* TASK ITEM *
Write out, without any change, the lines in the material below that run from the line with "-- ==== Sys2Proof/Syntax.lean" through the line with "(R102); every other", both included.

* DATASET RECORDS *

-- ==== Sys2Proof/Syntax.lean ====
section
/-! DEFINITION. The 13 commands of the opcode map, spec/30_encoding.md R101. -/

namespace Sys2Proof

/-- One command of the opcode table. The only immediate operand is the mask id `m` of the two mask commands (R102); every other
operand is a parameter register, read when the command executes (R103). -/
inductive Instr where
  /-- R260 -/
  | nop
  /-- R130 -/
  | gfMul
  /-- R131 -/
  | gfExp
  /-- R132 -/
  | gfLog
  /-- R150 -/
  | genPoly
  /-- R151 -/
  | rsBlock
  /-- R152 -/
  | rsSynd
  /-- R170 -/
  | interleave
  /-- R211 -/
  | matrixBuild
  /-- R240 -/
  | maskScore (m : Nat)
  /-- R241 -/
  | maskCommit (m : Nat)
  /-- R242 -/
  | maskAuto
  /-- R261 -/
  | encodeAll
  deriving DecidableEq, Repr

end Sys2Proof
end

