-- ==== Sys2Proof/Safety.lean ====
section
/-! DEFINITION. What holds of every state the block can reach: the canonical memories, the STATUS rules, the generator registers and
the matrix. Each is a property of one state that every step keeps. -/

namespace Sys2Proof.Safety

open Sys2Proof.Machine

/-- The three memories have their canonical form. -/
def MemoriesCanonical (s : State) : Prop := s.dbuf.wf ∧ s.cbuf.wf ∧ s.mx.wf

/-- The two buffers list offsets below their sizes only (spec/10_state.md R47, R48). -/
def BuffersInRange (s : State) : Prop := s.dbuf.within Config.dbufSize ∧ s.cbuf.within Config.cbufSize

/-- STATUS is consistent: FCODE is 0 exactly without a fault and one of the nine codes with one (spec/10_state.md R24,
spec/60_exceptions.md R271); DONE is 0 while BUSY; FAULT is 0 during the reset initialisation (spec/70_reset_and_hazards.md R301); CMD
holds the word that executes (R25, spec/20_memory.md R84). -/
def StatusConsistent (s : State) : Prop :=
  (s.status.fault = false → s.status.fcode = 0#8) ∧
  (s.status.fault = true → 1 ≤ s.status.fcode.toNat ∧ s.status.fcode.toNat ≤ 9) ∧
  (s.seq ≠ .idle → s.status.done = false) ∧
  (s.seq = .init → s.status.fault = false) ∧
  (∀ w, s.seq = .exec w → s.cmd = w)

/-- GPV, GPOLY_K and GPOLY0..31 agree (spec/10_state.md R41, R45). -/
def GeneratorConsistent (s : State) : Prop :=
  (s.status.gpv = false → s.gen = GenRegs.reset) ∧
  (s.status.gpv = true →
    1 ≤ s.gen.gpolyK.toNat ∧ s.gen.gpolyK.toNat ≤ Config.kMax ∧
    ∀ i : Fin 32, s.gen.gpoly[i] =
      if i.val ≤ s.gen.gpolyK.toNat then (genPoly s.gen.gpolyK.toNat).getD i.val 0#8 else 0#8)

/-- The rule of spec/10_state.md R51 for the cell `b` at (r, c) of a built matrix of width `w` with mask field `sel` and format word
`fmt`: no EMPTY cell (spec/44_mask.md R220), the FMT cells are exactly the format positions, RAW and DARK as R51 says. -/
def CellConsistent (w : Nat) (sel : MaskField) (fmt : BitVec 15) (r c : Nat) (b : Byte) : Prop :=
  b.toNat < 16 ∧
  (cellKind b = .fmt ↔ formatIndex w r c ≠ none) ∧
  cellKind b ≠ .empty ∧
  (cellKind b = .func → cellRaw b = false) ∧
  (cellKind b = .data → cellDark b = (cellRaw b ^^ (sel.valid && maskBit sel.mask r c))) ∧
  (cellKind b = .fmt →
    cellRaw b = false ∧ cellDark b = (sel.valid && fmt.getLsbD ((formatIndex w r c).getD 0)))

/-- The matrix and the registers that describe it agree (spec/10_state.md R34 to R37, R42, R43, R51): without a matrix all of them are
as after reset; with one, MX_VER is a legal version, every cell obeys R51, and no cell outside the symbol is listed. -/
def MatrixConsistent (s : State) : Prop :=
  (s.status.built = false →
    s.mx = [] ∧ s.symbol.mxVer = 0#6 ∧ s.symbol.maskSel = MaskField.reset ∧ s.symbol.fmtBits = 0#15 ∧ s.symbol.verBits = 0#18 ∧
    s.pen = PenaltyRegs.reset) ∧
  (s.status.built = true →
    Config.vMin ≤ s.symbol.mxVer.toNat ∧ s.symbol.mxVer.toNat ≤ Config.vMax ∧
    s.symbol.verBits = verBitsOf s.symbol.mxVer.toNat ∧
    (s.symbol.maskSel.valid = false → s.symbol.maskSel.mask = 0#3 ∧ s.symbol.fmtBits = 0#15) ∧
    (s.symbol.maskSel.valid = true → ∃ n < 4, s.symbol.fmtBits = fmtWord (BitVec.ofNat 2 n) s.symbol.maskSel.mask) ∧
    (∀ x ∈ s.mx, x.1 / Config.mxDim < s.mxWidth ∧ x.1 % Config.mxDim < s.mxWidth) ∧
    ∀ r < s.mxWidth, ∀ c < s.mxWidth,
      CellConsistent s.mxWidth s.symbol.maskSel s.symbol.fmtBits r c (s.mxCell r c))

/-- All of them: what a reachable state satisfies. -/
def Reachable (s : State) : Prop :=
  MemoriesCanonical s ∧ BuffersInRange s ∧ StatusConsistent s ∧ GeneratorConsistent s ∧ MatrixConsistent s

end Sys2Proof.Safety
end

...

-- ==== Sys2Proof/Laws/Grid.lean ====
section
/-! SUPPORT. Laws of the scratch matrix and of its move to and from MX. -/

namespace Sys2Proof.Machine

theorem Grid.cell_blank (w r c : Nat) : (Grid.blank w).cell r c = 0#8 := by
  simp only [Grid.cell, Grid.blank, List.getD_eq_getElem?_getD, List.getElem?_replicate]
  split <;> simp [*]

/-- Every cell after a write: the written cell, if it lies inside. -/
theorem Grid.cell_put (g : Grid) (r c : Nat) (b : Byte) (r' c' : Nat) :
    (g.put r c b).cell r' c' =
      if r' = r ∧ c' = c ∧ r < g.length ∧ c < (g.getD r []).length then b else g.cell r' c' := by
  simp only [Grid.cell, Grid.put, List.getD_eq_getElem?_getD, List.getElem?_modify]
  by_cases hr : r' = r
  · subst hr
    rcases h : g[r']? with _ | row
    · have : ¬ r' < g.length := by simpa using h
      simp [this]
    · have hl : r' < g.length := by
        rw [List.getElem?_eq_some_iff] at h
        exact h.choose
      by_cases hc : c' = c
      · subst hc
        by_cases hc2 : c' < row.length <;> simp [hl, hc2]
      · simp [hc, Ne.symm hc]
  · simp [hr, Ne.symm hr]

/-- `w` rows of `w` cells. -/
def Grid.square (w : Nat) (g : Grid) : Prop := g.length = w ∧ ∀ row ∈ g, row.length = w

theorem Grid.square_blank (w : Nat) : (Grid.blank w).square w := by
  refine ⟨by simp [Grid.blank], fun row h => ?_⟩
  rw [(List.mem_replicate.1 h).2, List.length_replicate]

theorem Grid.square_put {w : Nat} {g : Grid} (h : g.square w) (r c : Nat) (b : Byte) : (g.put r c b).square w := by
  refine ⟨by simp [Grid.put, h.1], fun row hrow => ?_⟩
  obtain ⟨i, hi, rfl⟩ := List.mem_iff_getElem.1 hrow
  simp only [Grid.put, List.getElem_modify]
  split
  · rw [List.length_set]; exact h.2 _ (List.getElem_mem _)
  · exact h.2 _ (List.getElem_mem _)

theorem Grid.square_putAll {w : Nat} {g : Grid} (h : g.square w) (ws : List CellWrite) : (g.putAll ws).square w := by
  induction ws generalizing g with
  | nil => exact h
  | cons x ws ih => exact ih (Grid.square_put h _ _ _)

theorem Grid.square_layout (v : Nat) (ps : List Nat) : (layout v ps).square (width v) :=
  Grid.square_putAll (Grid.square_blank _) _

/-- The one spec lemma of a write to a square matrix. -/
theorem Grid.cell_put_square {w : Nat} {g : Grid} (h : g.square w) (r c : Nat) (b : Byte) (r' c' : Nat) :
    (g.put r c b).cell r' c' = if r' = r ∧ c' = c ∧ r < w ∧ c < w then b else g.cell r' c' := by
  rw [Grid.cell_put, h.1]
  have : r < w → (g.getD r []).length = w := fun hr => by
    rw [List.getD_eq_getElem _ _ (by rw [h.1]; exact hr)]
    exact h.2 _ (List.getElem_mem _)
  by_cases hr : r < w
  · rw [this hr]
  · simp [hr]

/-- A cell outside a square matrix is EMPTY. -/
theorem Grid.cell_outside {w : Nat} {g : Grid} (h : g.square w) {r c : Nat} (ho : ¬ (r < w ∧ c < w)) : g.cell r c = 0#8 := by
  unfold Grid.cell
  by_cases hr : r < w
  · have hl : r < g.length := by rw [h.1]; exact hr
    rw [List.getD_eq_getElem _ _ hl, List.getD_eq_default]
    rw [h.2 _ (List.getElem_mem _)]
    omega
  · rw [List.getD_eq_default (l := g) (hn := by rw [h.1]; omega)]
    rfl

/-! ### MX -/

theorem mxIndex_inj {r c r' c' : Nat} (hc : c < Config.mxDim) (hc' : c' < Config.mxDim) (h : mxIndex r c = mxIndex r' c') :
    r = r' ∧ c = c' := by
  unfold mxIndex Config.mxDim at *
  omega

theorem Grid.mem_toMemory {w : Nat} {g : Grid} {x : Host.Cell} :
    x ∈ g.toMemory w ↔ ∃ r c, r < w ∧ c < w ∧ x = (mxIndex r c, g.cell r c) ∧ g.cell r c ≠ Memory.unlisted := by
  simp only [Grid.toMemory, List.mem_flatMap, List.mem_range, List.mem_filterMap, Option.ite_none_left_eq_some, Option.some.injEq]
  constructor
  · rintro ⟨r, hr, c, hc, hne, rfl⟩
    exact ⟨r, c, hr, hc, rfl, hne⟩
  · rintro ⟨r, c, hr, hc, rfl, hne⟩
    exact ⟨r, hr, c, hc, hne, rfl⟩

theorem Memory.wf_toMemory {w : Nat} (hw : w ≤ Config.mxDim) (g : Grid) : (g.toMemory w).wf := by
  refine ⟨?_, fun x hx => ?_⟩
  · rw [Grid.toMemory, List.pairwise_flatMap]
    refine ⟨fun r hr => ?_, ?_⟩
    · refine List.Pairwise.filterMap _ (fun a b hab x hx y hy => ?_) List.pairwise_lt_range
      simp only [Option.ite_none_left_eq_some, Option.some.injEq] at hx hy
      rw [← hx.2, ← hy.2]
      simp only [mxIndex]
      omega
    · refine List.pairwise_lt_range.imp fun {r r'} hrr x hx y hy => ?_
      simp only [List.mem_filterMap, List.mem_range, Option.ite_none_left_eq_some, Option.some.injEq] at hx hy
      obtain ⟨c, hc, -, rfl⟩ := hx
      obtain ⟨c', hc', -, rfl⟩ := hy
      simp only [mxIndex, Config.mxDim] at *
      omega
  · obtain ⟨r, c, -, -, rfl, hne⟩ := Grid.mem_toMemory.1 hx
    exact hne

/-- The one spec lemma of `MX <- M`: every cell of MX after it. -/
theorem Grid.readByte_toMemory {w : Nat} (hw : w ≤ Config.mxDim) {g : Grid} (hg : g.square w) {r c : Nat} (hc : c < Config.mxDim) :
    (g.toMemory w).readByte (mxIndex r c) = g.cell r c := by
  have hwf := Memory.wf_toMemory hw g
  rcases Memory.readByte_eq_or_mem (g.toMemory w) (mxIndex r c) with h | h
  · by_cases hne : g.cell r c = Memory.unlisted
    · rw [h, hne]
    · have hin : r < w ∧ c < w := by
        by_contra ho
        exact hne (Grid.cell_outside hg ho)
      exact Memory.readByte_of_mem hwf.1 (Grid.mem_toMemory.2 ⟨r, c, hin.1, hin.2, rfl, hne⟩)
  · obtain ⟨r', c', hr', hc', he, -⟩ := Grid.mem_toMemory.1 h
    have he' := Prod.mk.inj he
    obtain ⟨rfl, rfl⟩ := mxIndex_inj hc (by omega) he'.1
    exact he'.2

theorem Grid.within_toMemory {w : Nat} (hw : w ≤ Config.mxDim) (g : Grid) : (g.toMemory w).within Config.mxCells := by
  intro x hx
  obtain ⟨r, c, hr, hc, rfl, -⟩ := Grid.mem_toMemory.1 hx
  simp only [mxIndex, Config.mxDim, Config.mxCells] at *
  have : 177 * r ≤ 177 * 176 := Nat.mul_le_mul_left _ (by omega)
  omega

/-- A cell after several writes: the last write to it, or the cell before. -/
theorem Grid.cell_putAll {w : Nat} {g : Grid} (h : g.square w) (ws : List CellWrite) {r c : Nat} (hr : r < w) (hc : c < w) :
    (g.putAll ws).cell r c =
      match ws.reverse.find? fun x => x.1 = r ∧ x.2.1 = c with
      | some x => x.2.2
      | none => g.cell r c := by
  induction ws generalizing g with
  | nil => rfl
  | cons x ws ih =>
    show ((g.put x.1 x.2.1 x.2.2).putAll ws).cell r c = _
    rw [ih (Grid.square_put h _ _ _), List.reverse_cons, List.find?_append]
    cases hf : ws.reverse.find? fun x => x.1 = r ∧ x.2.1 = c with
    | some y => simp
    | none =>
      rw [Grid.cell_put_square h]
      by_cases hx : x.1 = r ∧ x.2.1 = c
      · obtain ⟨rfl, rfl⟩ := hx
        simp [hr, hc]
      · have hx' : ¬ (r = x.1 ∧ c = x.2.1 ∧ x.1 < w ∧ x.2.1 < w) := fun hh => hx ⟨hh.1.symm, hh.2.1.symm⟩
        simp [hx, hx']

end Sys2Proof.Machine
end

* SOLUTION BELOW *
-- ==== Sys2Proof/Syntax.lean ====
section
/-! DEFINITION. The 13 commands of the opcode map, spec/30_encoding.md R101. -/

namespace Sys2Proof

/-- One command of the opcode table. The only immediate operand is the mask id `m` of the two mask commands (R102); every other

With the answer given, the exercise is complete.